The neuromuscular junction (NMJ) is a synapse between motor neurons and skeletal muscle fibers, and is critical for control of muscle contraction. Its formation requires neuronal agrin that acts by binding to LRP4 to stimulate MuSK. Mutations have been identified in agrin, MuSK, and LRP4 in patients with congenital myasthenic syndrome, and patients with myasthenia gravis develop antibodies against agrin, LRP4, and MuSK. However, it remains unclear whether the agrin signaling pathway is critical for NMJ maintenance because null mutation of any of the three genes is perinatal lethal. In this study, we generated imKO mice, a mutant strain whose LRP4 gene can be deleted in muscles by doxycycline (Dox) treatment. Ablation of the LRP4 gene in adult muscle enabled studies of its role in NMJ maintenance. We demonstrate that Dox treatment of P30 mice reduced muscle strength and compound muscle action potentials. AChR clusters became fragmented with diminished junctional folds and synaptic vesicles.
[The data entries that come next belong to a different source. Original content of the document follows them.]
/-- Settles O40: every completed instruction that is no transfer leaves `pc` at `nextPc`. -/
theorem onlyTransfersRedirectThePc : Obligations.OnlyTransfersRedirectThePc :=
  fun _ _ _ => exec_advances

/-- Settles O41: of the shapes of a completed instruction only `sw`'s writes memory, and none writes the parameters. -/
theorem onlyStoreWritesMemory : Obligations.OnlyStoreWritesMemory :=
  ⟨fun _ _ _ => exec_keeps_mem, fun _ _ => step_keeps_params⟩

/-- Settles O38: the read-after-write rule of a register, where the register written is not 0. -/
theorem registerZeroIsHardWired : Obligations.RegisterZeroIsHardWired := by
  refine ⟨reg_zero, setReg_zero, fun s r q v hr => ?_⟩
  by_cases h : q = r
  · subst h
    rw [if_pos rfl, reg_setReg_self s q v hr]
  · rw [if_neg h, reg_setReg_other s r q v h]

end Sys2Proof.Machine
end

section
/-! What one instruction reads (`10_state.md` section 1, the table of R23): two states that agree outside the registers, and on
the registers the table lists as read, give the same outcome. -/

namespace Sys2Proof.Machine

/-- The same in all that an instruction reads besides the registers. -/
structure SameButRegs (s u : State) : Prop where
  pc : u.pc = s.pc
  mem : u.mem = s.mem
  params : u.params = s.params

/-- The same `pc` and data memory, and the same value in the register that `i` writes. -/
def SameEffect (i : Instr) (t v : State) : Prop :=
  t.pc = v.pc ∧ t.mem = v.mem ∧ ∀ q, regWrites i = some q → t.reg q = v.reg q

variable {i : Instr} {s u : State} {rd rs1 rs2 : RegNum}

/-- The same value written at the same place. -/
theorem writeAndAdvance_sameEffect (h : SameButRegs s u) (hi : regWrites i = some rd) {v w : Word} (hv : v = w) :
    SameEffect i (writeAndAdvance s rd v) (writeAndAdvance u rd w) := by
  refine ⟨(nextPc_congr h.pc).symm, by simp [h.mem], fun q hq => ?_⟩
  obtain rfl : rd = q := Option.some.inj (hi.symm.trans hq)
  by_cases h0 : rd = 0
  · subst h0; rfl
  · rw [writeAndAdvance_reg, writeAndAdvance_reg, reg_setReg_self _ _ _ h0, reg_setReg_self _ _ _ h0, hv]

/-- The same target, and no register written. -/
theorem setPc_sameEffect (h : SameButRegs s u) (hi : regWrites i = none) {v w : Word} (hv : v = w) :
    SameEffect i (s.setPc v) (u.setPc w) :=
  ⟨hv, h.mem.symm, fun q hq => by rw [hi] at hq; cases hq⟩

/-! ### The common executions -/

theorem aluRegReg_sameEffect (h : SameButRegs s u) (hi : regWrites i = some rd) (f : Word → Word → Word)
    (hr : ∀ q ∈ [rs1, rs2], u.reg q = s.reg q) :
    sameOutcome (SameEffect i) (aluRegReg f rd rs1 rs2 s) (aluRegReg f rd rs1 rs2 u) :=
  writeAndAdvance_sameEffect h hi (by rw [hr rs1 (by simp), hr rs2 (by simp)])

theorem aluRegImm_sameEffect (h : SameButRegs s u) (hi : regWrites i = some rd) (f : Word → Word → Word) (m : Word)
    (hr : ∀ q ∈ [rs1], u.reg q = s.reg q) :
    sameOutcome (SameEffect i) (aluRegImm f rd rs1 m s) (aluRegImm f rd rs1 m u) :=
  writeAndAdvance_sameEffect h hi (by rw [hr rs1 (by simp)])

theorem aluShift_sameEffect (h : SameButRegs s u) (hi : regWrites i = some rd) (f : Word → Nat → Word) {n m : Nat}
    (hn : m = n) (hr : u.reg rs1 = s.reg rs1) :
    sameOutcome (SameEffect i) (aluShift f rd rs1 n s) (aluShift f rd rs1 m u) :=
  writeAndAdvance_sameEffect h hi (by rw [hr, hn])

theorem branchIf_sameEffect (h : SameButRegs s u) (hi : regWrites i = none) {c d : Bool} (hc : d = c) (off : Word) :
    sameOutcome (SameEffect i) (branchIf c off s) (branchIf d off u) :=
  setPc_sameEffect h hi (by rw [hc, target_congr h.pc, nextPc_congr h.pc])

/-! ### The instructions with a rule of their own -/

theorem effAddr_of_reg (hr : u.reg rs1 = s.reg rs1) (disp : BitVec 16) :
    effAddr u rs1 disp = effAddr s rs1 disp := by simp [effAddr, hr]

theorem execJal_sameEffect (h : SameButRegs s u) (off : BitVec 26) :
    sameOutcome (SameEffect (.jal off)) (execJal off s) (execJal off u) := by
  refine ⟨(target_congr h.pc _).symm, by simp [h.mem], fun q hq => ?_⟩
  obtain rfl : linkReg = q := Option.some.inj hq
  have hne : linkReg ≠ 0 := by decide
  rw [setPc_reg, setPc_reg, reg_setReg_self _ _ _ hne, reg_setReg_self _ _ _ hne, nextPc_congr h.pc]

theorem execLw_sameEffect (h : SameButRegs s u) (disp : BitVec 16) (hr : u.reg rs1 = s.reg rs1) :
    sameOutcome (SameEffect (.lw rd rs1 disp)) (execLw rd rs1 disp s) (execLw rd rs1 disp u) := by
  rw [execLw_cases, execLw_cases, effAddr_of_reg hr, h.params, h.mem]
  cases accessFault s.params (effAddr s rs1 disp) with
  | some r => rfl
  | none => exact writeAndAdvance_sameEffect h rfl rfl

theorem execSw_sameEffect (h : SameButRegs s u) (disp : BitVec 16) (hr : ∀ q ∈ [rs1, rs2], u.reg q = s.reg q) :
    sameOutcome (SameEffect (.sw rs1 rs2 disp)) (execSw rs1 rs2 disp s) (execSw rs1 rs2 disp u) := by
  rw [execSw_cases, execSw_cases, effAddr_of_reg (hr rs1 (by simp)), hr rs2 (by simp), h.params, h.mem]
  cases accessFault s.params (effAddr s rs1 disp) with
  | some r => rfl
  | none => exact ⟨(nextPc_congr h.pc).symm, rfl, fun q hq => by cases hq⟩

/-! ### Every instruction -/

/-- An instruction sees no register but those its row of R23 lists as read. -/
theorem exec_sameEffect (h : SameButRegs s u) (hr : ∀ q ∈ regReads i, u.reg q = s.reg q) :
    sameOutcome (SameEffect i) (exec i s) (exec i u) := by
  cases i with
  | beqz rs1 x off => exact branchIf_sameEffect h rfl (by rw [hr rs1 (by simp [regReads])]) _
  | bnez rs1 x off => exact branchIf_sameEffect h rfl (by rw [hr rs1 (by simp [regReads])]) _
  | j off => exact setPc_sameEffect h rfl (target_congr h.pc _).symm
  | jal off => exact execJal_sameEffect h off
  | nop => exact setPc_sameEffect h rfl (nextPc_congr h.pc).symm
  | lw rd rs1 disp => exact execLw_sameEffect h disp (hr rs1 (by simp [regReads]))
  | sw rs1 rs2 disp => exact execSw_sameEffect h disp hr
  | sll rd rs1 rs2 =>
    exact aluShift_sameEffect h rfl _ (by rw [hr rs2 (by simp [regReads])]) (hr rs1 (by simp [regReads]))
  | srl rd rs1 rs2 =>
    exact aluShift_sameEffect h rfl _ (by rw [hr rs2 (by simp [regReads])]) (hr rs1 (by simp [regReads]))
  | slli rd rs1 imm => exact aluShift_sameEffect h rfl _ rfl (hr rs1 (by simp [regReads]))
  | srli rd rs1 imm => exact aluShift_sameEffect h rfl _ rfl (hr rs1 (by simp [regReads]))
  | add rd rs1 rs2 => exact aluRegReg_sameEffect h rfl _ hr
  | and rd rs1 rs2 => exact aluRegReg_sameEffect h rfl _ hr
  | or rd rs1 rs2 => exact aluRegReg_sameEffect h rfl _ hr
  | sge rd rs1 rs2 => exact aluRegReg_sameEffect h rfl _ hr
  | sle rd rs1 rs2 => exact aluRegReg_sameEffect h rfl _ hr
  | sne rd rs1 rs2 => exact aluRegReg_sameEffect h rfl _ hr
  | sub rd rs1 rs2 => exact aluRegReg_sameEffect h rfl _ hr
  | xor rd rs1 rs2 => exact aluRegReg_sameEffect h rfl _ hr
  | addi rd rs1 imm => exact aluRegImm_sameEffect h rfl _ _ hr
  | andi rd rs1 imm => exact aluRegImm_sameEffect h rfl _ _ hr
  | ori rd rs1 imm => exact aluRegImm_sameEffect h rfl _ _ hr
  | sgei rd rs1 imm => exact aluRegImm_sameEffect h rfl _ _ hr
  | slei rd rs1 imm => exact aluRegImm_sameEffect h rfl _ _ hr
  | snei rd rs1 imm => exact aluRegImm_sameEffect h rfl _ _ hr
  | subi rd rs1 imm => exact aluRegImm_sameEffect h rfl _ _ hr
  | xori rd rs1 imm => exact aluRegImm_sameEffect h rfl _ _ hr

/-- Settles O39: the write frame of a completed instruction, and the outcome as a function of the registers it reads. -/
theorem noRegisterOutsideTheTable : Obligations.NoRegisterOutsideTheTable :=
  ⟨fun _ _ _ h _ => exec_keeps_unlisted_reg h,
    fun _ _ _ hpc hmem hparams _ hr => exec_sameEffect ⟨hpc, hmem, hparams⟩ hr⟩

end Sys2Proof.Machine
end

section
/-! The invariant (`10_state.md` sections 4 and 5, `60_exceptions.md` R182, `70_reset_and_hazards.md` R202): it holds at every
launch and is kept by every step, by the recording of a fault, and so along every run. -/

namespace Sys2Proof.Machine

/-! ### The data memory -/

/-- A store into a mapped word lists bytes of that word alone. -/
theorem memBacked_writeWord {p : Params} {m : Memory} {a : Word} (o : ByteOrder) (v : Word) (ha : a.toNat % 4 = 0)
    (hm : mappedAt p a = true) (h : memBacked p m) : memBacked p (m.writeWord o a.toNat v) := by
  intro c hc
  rcases mem_writeWord hc with hin | hold
  · have hword : c.1 / 4 * 4 = a.toNat := by omega
    rwa [hword, BitVec.ofNat_toNat, BitVec.setWidth_eq]
  · exact h c hold

/-- An instruction leaves the data memory canonical and inside the map. -/
theorem exec_keeps_wf_backed {i : Instr} {s t : State} (h : exec i s = .next t) (hwf : s.mem.wf)
    (hb : memBacked s.params s.mem) : t.mem.wf ∧ memBacked s.params t.mem := by
  cases exec_next h with
  | wrote rd v hw hc => rw [writeAndAdvance_mem]; exact ⟨hwf, hb⟩
  | moved npc hw hc => exact ⟨hwf, hb⟩
  | linked npc hw hc => rw [setPc_mem, setReg_mem]; exact ⟨hwf, hb⟩
  | stored rs1 rs2 disp hi hok =>
    obtain ⟨ha, -, hm⟩ := accessFault_none.1 hok
    exact ⟨wf_writeWord _ _ (aligned_bound ((aligned_iff _).2 ha)) hwf, memBacked_writeWord _ _ ha hm hb⟩

/-! ### The run status -/

theorem statusOk_of_running {s : State} (h : s.status = .running) : statusOk s := by
  simp [statusOk, h]

theorem statusOk_ended {s : State} : statusOk s.ended ↔ endAddr s.params = some s.pc := Iff.rfl

/-- Recording a fault leaves the running state that raises it as it was. -/
theorem statusOk_raised {s : State} {r : Fault} :
    statusOk (s.raised r) ↔ step { s with status := .running } = .fault r := Iff.rfl

theorem statusOk_of_faulted {s : State} {r : Fault} (h : s.status = .faulted r) :
    statusOk s ↔ step { s with status := .running } = .fault r := by
  simp [statusOk, h]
The amplitude and frequency of miniature endplate potentials were reduced, indicating impaired neuromuscular transmission and providing cellular mechanisms of adult LRP4 deficiency. We showed that LRP4 ablation led to the loss of synaptic agrin and the 90 kDa fragments, which occurred ahead of other prejunctional and postjunctional components, suggesting that LRP4 may regulate the stability of synaptic agrin. These observations demonstrate that LRP4 is essential for maintaining the structural and functional integrity of the NMJ and that loss of muscle LRP4 in adulthood alone is sufficient to cause myasthenic symptoms.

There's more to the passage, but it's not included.